Der Fluch des Tutanchamun

Am 4. November 1922 geschah ein Ereignis, das die ganze Welt bewegen würde: Howard Carter fand das versiegelte Grab des Tutanchamun. Noch nie zuvor war es jemandem gelungen, ein noch nahezu unberührtes Grab zu finden. Voller Freude telegrafierte Howard Carter seinem Mäzen Lord Carnarvon und berichtete ihm von diesem unglaublichen Glück. Zu dieser Zeit konnte noch keiner ahnen, welch schlimmes Schicksal über den Lord und vielen anderen Grabbesuchern kommen sollte ...

Als Lord Carnarvon nun das Telegramm bekam, versprach er am 20. November in Ägypten einzutreffen. Davor ließ er einen Wahrsager kommen, der ihn beschwor nicht zur Graböffnung ins Tal der Könige zu fahren. Zweifelnd ließ er noch andere Wahrsager kommen, die, unabhängig voneinander, ihn dasselbe bestätigten. Trotz der Warnungen siegte die Neugier und Lord Carnarvon machte sich mit seiner Tochter Evelyn auf nach Alexandria.

26. November 1922 - Nun ist es endlich soweit. Das Grab wird geöffnet. Hervor kommt ein fast noch ungeöffnetes Grab mit unsagbaren Schätzen.
In dieser Stunde, in der das Siegel des Grabes gebrochen wird, tötet eine Schlange den Wellensittich Howard Carters. Die Schlange galt als Beschützer des Pharao.
Die Arbeiter deuteten den Vorfall als böses Omen und fürchten, dass dies erst der Anfang sei. Howard Carter und Lord Carnarvon haben aber kein Gehör für derartige Warnungen und machen sich auf, die Katalogisierung und das Ausräumen des Grabes zu organisieren.

8. März 1923 - Als Lord Carnarvon an diesem Tag aus dem Grab kommt, wird er von einem Moskito in den Hals gestochen. Am Tag darauf schneidet er sich beim Rasieren den Moskitostich auf. Eine Blutvergiftung ist die Folge. Auf Anraten des Arztes reist Lord Carnarvon nach Kairo. Dort verschlechtert sich sein Zustand dramatisch.
Obwohl es ihm immer schlechter geht, speist er abends im exklusiven Mohamed-Ali Club. Später geht er noch in ein Kino. Während der Filmvorführung klagt Lord Carnarvon über Schwindelgefühle und starke Schmerzen, hielt den Abend aber noch durch.
Dies war sein letzter öffentlicher Auftritt. Zu der Blutvergiftung kam noch eine Lungenentzündung hinzu.

Am 5. April 1923 um 2 Uhr in der Früh stirbt Lord Carnarvon.
Genau zu diesem Zeitpunkt fällt auf unerklärlicher Weise in ganz Kairo der Strom aus.
Im entfernten England heult Lord Carnarvons Lieblingshund zur selben Zeit laut auf und fällt tot um.

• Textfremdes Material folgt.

-- ==== Sys2Proof/Certificates/Slice0/Obligations.lean ====
section
/-!
DEFINITION. The statements for the provers. Each docstring says what is stated and names the rules of the spec that it follows.
-/
open Sys2Proof Sys2Proof.Machine

/-- For every command and state, the step of the state with that command at the front of its queue is what the command
does to the state with the queue's rest. On an empty queue a step is one tick of the TSU clock, which is the model's
choice (log entry 15). (01_architecture.md, R426) -/
def Obligations.StepRunsTheCommandAtTheFront : Prop :=
  (∀ (c : Instr) (rest : List Instr) (st : State),
    step { st with pending := c :: rest } = exec c { st with pending := rest }) ∧
  ∀ st : State, st.pending = [] → step st = .next (tick st)

/-- If a step answers a next state, the commands that wait in it are those that waited behind the one taken: no command,
not even a reset of the device, adds, drops or reorders a command, and a tick leaves the empty queue empty. The queue
is the model's own (log entry 15). (01_architecture.md) -/
def Obligations.EveryStepTakesOneCommandAndAddsNone : Prop :=
  ∀ s t : State, step s = .next t → t.pending = s.pending.tail

/-- If the MRAM die of a state lists its nonzero bytes once each, addresses strictly rising, and a step answers a next
state, then the MRAM die of that state does so too: journal records, log records, counts and preferences are written
by whatever command without disturbing the form, so that equal contents are equal data. What an unlisted byte reads as
is the model's choice (log entry 3). (R363, R586, R606, 09_ochre_journal.md, 15_tamper_evidence.md) -/
def Obligations.MramKeepsItsCanonicalForm : Prop :=
  ∀ s t : State, Memory.wf s.mram = true → step s = .next t → Memory.wf t.mram = true

/-- In the reset state the queue is empty, the MRAM die is in its canonical form, the image is LOADING with no source
tried, no halt, hold-up or squelch is in force, every lane stands before its first step and no port is enabled, no
frame is held, the key tree is empty, the journal and the log are not READY, ownership is released, time is 0, no
event ring runs, and a register reads its reset value. Instance 0 is ENABLED and every other DISABLED. Values that the
spec does not give are the model's choice (log entries 2 and 3). (R602, R636, R648, R506, R465, 16_image_boot.md,
17_power_clock_reset.md) -/
def Obligations.ResetStateIsAsTheSpecSays : Prop :=
  let st := State.reset
  st.pending = [] ∧ Memory.wf st.mram = true ∧ st.img.state = .loading ∧ st.img.res = Vector.replicate 4 0 ∧
  st.glb.halted = false ∧ st.glb.holdup = false ∧ st.tmp.squelched = false ∧
  (∀ (s : SliceId) (k : PortIx) (d : Side), (laneOf st (.lane d s k)).stage = .off ∧ (port st d s k).enabled = false) ∧
  framesAll st = 0 ∧ st.ktr.nodes = [] ∧ st.jnl.ready = false ∧ st.evl.ready = false ∧ st.twin.own = false ∧
  st.tsu.now = 0 ∧ st.tsu.elapsed = 0 ∧ (∀ j : Fin 4, (st.rings[j]).run = false) ∧
  (∀ a, rd st a = regReset a ∧ rdA st a = regReset a) ∧
  (inst st 0).state = .enabled ∧ ∀ i : InstId, i ≠ 0 → (inst st i).state = .disabled

/-- In a halt, a command to any of the command registers named, of whatever kind, leaves the state as it was. Without a
halt, on a powered slice and in a package that is not a standby, a command while BUSY is 1 sets RESULT to BUSY and
changes nothing else, and one before step 4 of the start-up is refused with NOT_READY where its result table has that
code and with BUSY elsewhere (the model's choice between the two that R608 allows, log entry 26), its operands stored
and nothing else changed. Rules, tables, tributaries, instances, the journal, the archive and the twin unit are named.
(R698, R608, R615, 20_fault_model.md, 16_image_boot.md) -/
def Obligations.HaltedDeviceIgnoresCommandsAndBusyOnesAreRefused : Prop :=
  ∀ (st : State) (s : SliceId) (i : InstId),
    (st.glb.halted = true →
      (∀ d ix, exec (.ruleWrite s d ix) st = .next st ∧ exec (.ruleRetire s d ix) st = .next st) ∧
      exec (.enable i) st = .next st ∧ exec (.quiesce i) st = .next st ∧ exec (.save i) st = .next st ∧
      exec (.mbxRead i) st = .next st ∧ exec .claim st = .next st ∧ exec .join st = .next st ∧
      (∀ e, exec (.arcRead e) st = .next st ∧ exec (.arcDelete e) st = .next st) ∧
      (∀ d k kind ch an, exec (.portReset s d k) st = .next st ∧ exec (.scRead kind s ch an) st = .next st) ∧
      (∀ mask, exec (.glbUpdate mask) st = .next st) ∧ exec (.commit s) st = .next st ∧ exec .snap st = .next st) ∧
    (st.glb.halted = false → twinStandby st = false →
      (booted st = true → fld st Reg.vimCmd busyF ≠ 0 →
        exec (.enable i) st = .next (setF st Reg.vimCmd Fld.vimCmd_RESULT 1) ∧
        exec (.quiesce i) st = .next (setF st Reg.vimCmd Fld.vimCmd_RESULT 1) ∧
        exec (.shareWrite i s) st = .next (setF st Reg.vimCmd Fld.vimCmd_RESULT 1)) ∧
      (booted st = true → fld st Reg.meeArcCmd busyF ≠ 0 →
        ∀ e, exec (.arcRead e) st = .next (setF st Reg.meeArcCmd Fld.meeArcCmd_RESULT 1)) ∧
      (sliceOn st s = true → booted st = true → ∀ d, fld st (Reg.clsRuleCmd s (sideNum d)) busyF ≠ 0 →
        ∀ ix, exec (.ruleWrite s d ix) st =
          .next (setF st (Reg.clsRuleCmd s (sideNum d)) Fld.clsRuleCmd_RESULT 1)) ∧
      (booted st = false →
        let early (a : Nat) (res : Field) (w : Word) (code : Nat) : State := wr st a (putF (cmdWord st a w) res code)
        exec (.enable i) st = .next (early Reg.vimCmd Fld.vimCmd_RESULT (vimWord 1 i 0) 1) ∧
        exec (.quiesce i) st = .next (early Reg.vimCmd Fld.vimCmd_RESULT (vimWord 2 i 0) 1) ∧
        exec .claim st = .next (early Reg.twnCmd Fld.twnCmd_RESULT (word [(Fld.twnCmd_OP, 1)]) 4) ∧
        exec .twinSwitch st = .next (early Reg.twnCmd Fld.twnCmd_RESULT (word [(Fld.twnCmd_OP, 3)]) 1) ∧
        exec .tombDormant st = .next (early Reg.pnjCmd Fld.pnjCmd_RESULT (pnjWord 4 0) 8) ∧
        (∀ e, exec (.arcRead e) st = .next (early Reg.meeArcCmd Fld.meeArcCmd_RESULT
          (word [(Fld.meeArcCmd_OP, 3), (Fld.meeArcCmd_ENTRY, e.toNat)]) 7)) ∧
        (∀ kind ch an, exec (.scRead kind s ch an) st = .next (early Reg.pmuScCmd Fld.pmuScCmd_RESULT (scWord kind s ch an) 4)) ∧
        (twinOwner st = false → exec .snap st = .next (setF st Reg.pmuSnapCmd Fld.pmuSnapCmd_RESULT 1))))

/-- A port that takes no frames changes nothing. A client frame with a bad MAC check is counted; one beyond the port's
limit, without free cells, of an instance that is not ENABLED or beyond its share is dropped and counted as each rule
says; another is parsed and classified. A line frame passes an unarmed injector to the verify path. A frame that
waited for its end goes on as decided. The engine's next frame of a channel is dropped at a bad ICV or by the commit,
else parsed again. The head of the recirculation queue enters the protect path once no earlier frame of its line port
is before its commit. The first frame of a priority, when no earlier frame of its port pair is still on its way, is
sent at a port that is live, not held and not busy with a launch, and dropped at one that is not live. An aged
fragment entry is removed and counted. (R28, R29, R34, R101, R138, R176, R251, R256, R504, R509, 01_architecture.md,
06_frame_protection.md) -/
def Obligations.FramesEnterCrossAndLeaveASlice : Prop :=
  ∀ (st : State) (s : SliceId) (k : PortIx),
    (rxOn st .client s k = false → ∀ f, exec (.clientFrameRx s k f) st = .next st) ∧
    (rxOn st .line s k = false → ∀ f, exec (.lineFrameRx s k f) st = .next st) ∧
    (∀ f, rxOn st .client s k = true → f.ended = true → pauseKind f.bytes = 0 →
      let st1 := bwFrame st .client s k false (f.bytes.length + 4)
      let p := parse { prsCfg st1 s with more := false } f.bytes
      let sta := (arrive st1 s).2
      let c : Pkt := { clientPkt sta s k f p with order := (arrive st1 s).1 }
      (macBad .client f = true → exec (.clientFrameRx s k f) st = .next (macDrop .client s k st1)) ∧
      (macBad .client f = false → admits st1 s = true →
        (portFull sta s k (prioOf p) = true → exec (.clientFrameRx s k f) st = .next (settle (fcDrop sta s k) s)) ∧
        (portFull sta s k (prioOf p) = false → cellsFree sta s f.bytes = false →
          exec (.clientFrameRx s k f) st = .next (settle sta s)) ∧
        (portFull sta s k (prioOf p) = false → cellsFree sta s f.bytes = true →
          let st2 := parserEntry sta c
          ((inst st2 c.inst).state ≠ .enabled → exec (.clientFrameRx s k f) st = .next (settle (instDrop st2 c.inst) s)) ∧
          ((inst st2 c.inst).state = .enabled →
            ((inst st2 c.inst).shares[s].cells ≤ instCells (sl st2 s) c.inst →
              exec (.clientFrameRx s k f) st = .next (settle (shareDrop st2 c.inst) s)) ∧
            (instCells (sl st2 s) c.inst < (inst st2 c.inst).shares[s].cells →
              exec (.clientFrameRx s k f) st =
                .next (settle (protectParsed (pcEvent st2 s 0x030 (cellsOf f.bytes)) c p) s)))))) ∧
    (∀ f, rxOn st .line s k = true → pauseKind f.bytes = 0 →
      let st1 := bwFrame st .line s k false (f.bytes.length + 4)
      (macBad .line f = true → exec (.lineFrameRx s k f) st = .next (macDrop .line s k st1)) ∧
      (macBad .line f = false → admits st1 s = false → exec (.lineFrameRx s k f) st = .next st1) ∧
      (macBad .line f = false → admits st1 s = true → (port st1 .line s k).fi.armed = false → (port st1 .line s k).fiHeld = [] →
        exec (.lineFrameRx s k f) st = .next (settle (lineIn st1 s k f.bytes) s))) ∧
    (∀ f,
      let st1 := if rxOn st .client s k then bwFrame st .client s k false (f.bytes.length + 4) else st
      (∀ w, (sl st1 s).waiting = [(k, w)] → exec (.protectFrameEnd s k f) st =
        .next (settle (endWaiting (modSl st1 s (fun x => { x with waiting := [] })) s k w f) s)) ∧
      ((∀ w ∈ (sl st1 s).waiting, w.1 ≠ k) → pairOf st1 .client s k = none →
        exec (.protectFrameEnd s k f) st = .next st1)) ∧
    (∀ ch v rest, (sl st s).engine = v :: rest → v.ch = ch → v.cellErr = false →
      let st1 := modSl st s (fun x => { x with engine := rest })
      (openFrame v = none → exec (.finalReplayCommit s ch) st = .next (settle (icvFailed st1 s v) s)) ∧
      (∀ bs, openFrame v = some bs →
        (∀ t, rxCommit st1 s v = (false, t) → exec (.finalReplayCommit s ch) st = .next (settle t s)) ∧
        (∀ t, rxCommit st1 s v = (true, t) → exec (.finalReplayCommit s ch) st = .next (settle (secondPass t s v bs) s)))) ∧
    ((sl st s).recirc = [] → exec (.recircEntry s) st = .next st) ∧
    (∀ f rest, (sl st s).recirc = f :: rest → recWaits (sl st s) f = true → rest = [] →
      exec (.recircEntry s) st = .next st) ∧
    (∀ f rest, (sl st s).recirc = f :: rest → recWaits (sl st s) f = false →
      let st1 := modSl st s (fun x => { x with recirc := rest })
      ∃ c : Pkt, c.bytes = f.bytes ∧ c.d = .client ∧ c.inst = f.inst ∧ c.ver = f.ver ∧ c.verified = true ∧
        c.rcp = some f.rcp ∧ c.src = .recirc f.lport ∧
        exec (.recircEntry s) st =
          .next (settle (protectParsed (parserEntry st1 c) c (parse (prsCfg st1 s) f.bytes)) s)) ∧
    (∀ d (q : Fin 8) f rest, isL2 st d s k = true → (port st d s k).queue = f :: rest → f.prio = q →
      (∀ g ∈ f :: rest, g.started = false) → earlierOnWay (sl st s) f = false →
      let st1 := dequeue st d s k 0
      (txLive st d s k = false → exec (.frameEgressGrant d s k q) st = .next (settle (downDrop st1 d s k) s)) ∧
      (txLive st d s k = true →
        (outputHeld st d s k q = true → exec (.frameEgressGrant d s k q) st = .next (settle st s)) ∧
        (outputHeld st d s k q = false → (d = .line → launchNear st s k = false ∧ wireBusy st s k = false) → f.cellErr = false → f.tc = none →
          f.ended = true → exec (.frameEgressGrant d s k q) st = .next (settle (finish st1 d s k f true) s)))) ∧
    (∀ ix e, (sl st s).frags[ix]? = some e →
      (e.expires ≤ elNs st → exec (.fragAged s ix) st =
        .next (count (modFrags st s (fun l => l.eraseIdx ix)) (Reg.clsCnt s (sideNum e.key.dir) 13))) ∧
      (elNs st < e.expires → exec (.fragAged s ix) st = .next st))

Weitere Todesfälle folgten:

1924 stirbt der Konservator des Louvres Paris, George Benedit, am selben Tag, an dem er zum ersten mal das Grab betrat.

Ebenfalls 1924 stirbt Arthur Mace, der Sekretär Howard Carters und Konservator des Metropolitan Museums New York, an einem Lungenleiden. Er war derjenige, der den letzten Stein vom Eingang des Grab entfernte.

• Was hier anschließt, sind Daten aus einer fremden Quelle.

theorem exec_recircEntry_of_none (h : ∀ f ∈ (sl st s).recirc, recWaits (sl st s) f = true) :
    exec (.recircEntry s) st = .next st := by
  have hfind : (sl st s).recirc.find? (fun f => !recWaits (sl st s) f) = none := by simpa using h
  simp [exec, execRecircEntry, hfind]

/-- A recirculated frame as the protect path's parser meets it, bound for line port `lp`. -/
def recircPkt (s : SliceId) (lp : PortIx) (f : RecFrame) : Pkt :=
  { bytes := f.bytes, d := .client, s := s, side := .line, k := f.lport, inst := f.inst, ver := f.ver, verified := true
    rcp := some f.rcp, rxCh := f.rxCh, src := .recirc f.lport, outPort := some lp, rxNs := f.rxNs, rxEl := f.rxEl
    order := f.order }

theorem exec_recircEntry_of_head (h : (sl st s).recirc = f :: rest) (hw : recWaits (sl st s) f = false) {st1 : State}
    (h1 : st1 = modSl st s (fun x => { x with recirc := rest })) :
    exec (.recircEntry s) st =
      let c := recircPkt s (Fin.ofNat 8 (getF (ruleRcp st1 s f.rcp.val) Fld.clsRcp_LPORT)) f
      .next (settle (protectParsed (parserEntry st1 c) c (parse (prsCfg st1 s) f.bytes)) s) := by
  have herase : modSl st s (fun x => { x with recirc := x.recirc.eraseP (fun f => !recWaits x f) }) = st1 :=
    h1 ▸ modSl_congr st s (by simp [h, hw])
  simp [exec, execRecircEntry, recircPkt, h, hw, herase]

end Recirculation

/-! ### A grant of an output port (01 R34) -/

section Grant
variable {st : State} {d : Side} {s : SliceId} {k : PortIx} {f : EgrFrame} {rest : List EgrFrame}

theorem exec_frameEgressGrant_of_queued {q : Fin 8} (hl2 : isL2 st d s k = true) (hq : (port st d s k).queue = f :: rest) :
    exec (.frameEgressGrant d s k q) st = .next (settle (grant st d s k q) s) := by
  simp [exec, execFrameEgressGrant, hl2, hq]

theorem tcCorrect_of_no_tc (h : f.tc = none) : tcCorrect st d s k f = (f, st) := by simp [tcCorrect, h]

variable (hq : (port st d s k).queue = f :: rest)
include hq

/-- The first frame of all goes, whatever stands behind it, unless one that came before it is still on its way. -/
theorem firstOf_queue_head (ho : earlierOnWay (sl st s) f = false) :
    firstOf st d s k f.prio (port st d s k).queue = some (f, 0) := by
  simp [firstOf, hq, List.zipIdx_cons, ho]

variable (hs : ∀ g ∈ f :: rest, g.started = false)
include hs

theorem queue_none_started : (port st d s k).queue.any (fun g => g.started) = false := by
  simpa [hq] using hs

variable (ho : earlierOnWay (sl st s) f = false)
include ho

theorem grant_head_of_down (hlive : txLive st d s k = false) :
    grant st d s k f.prio = downDrop (dequeue st d s k 0) d s k := by
  simp [grant, queue_none_started hq hs, firstOf_queue_head hq ho, hlive]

Douglas Archibald Reed stirbt 1924, nachdem er die Mumie Tutanchamuns entwickelt hatte.

Der Literaturwissenschaftler La Fleur stirbt 1924 zwei Tage nach Besuch des Grabes.

Der Assistent La Fleurs erhängt sich Tage später. In seinem Abschiedsbrief schreibt er, dass der Fluch ihn zum Selbstmord zwänge.

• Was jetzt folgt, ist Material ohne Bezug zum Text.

-- ==== Sys2Proof/Machine/Core.lean ====
section
/-! DEFINITION. The machine as the host's interface takes it. -/

def Sys2Proof.core : Host.Core :=
  { State := Sys2Proof.Machine.State
    Fault := Sys2Proof.Machine.Fault
    Refusal := Sys2Proof.Machine.Refusal
    step := Sys2Proof.Machine.step
    reset := Sys2Proof.Machine.State.reset }
end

Der Milliardär George Jay Gould stirbt 1924, noch am selben Tag nachdem er das Grab besucht hat.

1929 wird der Sekretär Howard Carters, Richard Bethel, tot in seiner Wohnung aufgefunden. Die Ursache seines Todes wurde nie aufgeklärt.

Ein Jahr später begeht der Vater Richard Bethels, Lord Westbury, Selbstmord. Auf den Weg zum Friedhof überfuhr der Leichenwagen ein Kind.

1929 stirbt die Frau Lord Carnarvons ebenfalls aufgrund eines Insektenstiches.

Noch etliche weitere Menschen, die das Grab besucht hatten, oder die mit der Mumie Tutanchamuns in Berührung gekommen sind, starben kurze Zeit später.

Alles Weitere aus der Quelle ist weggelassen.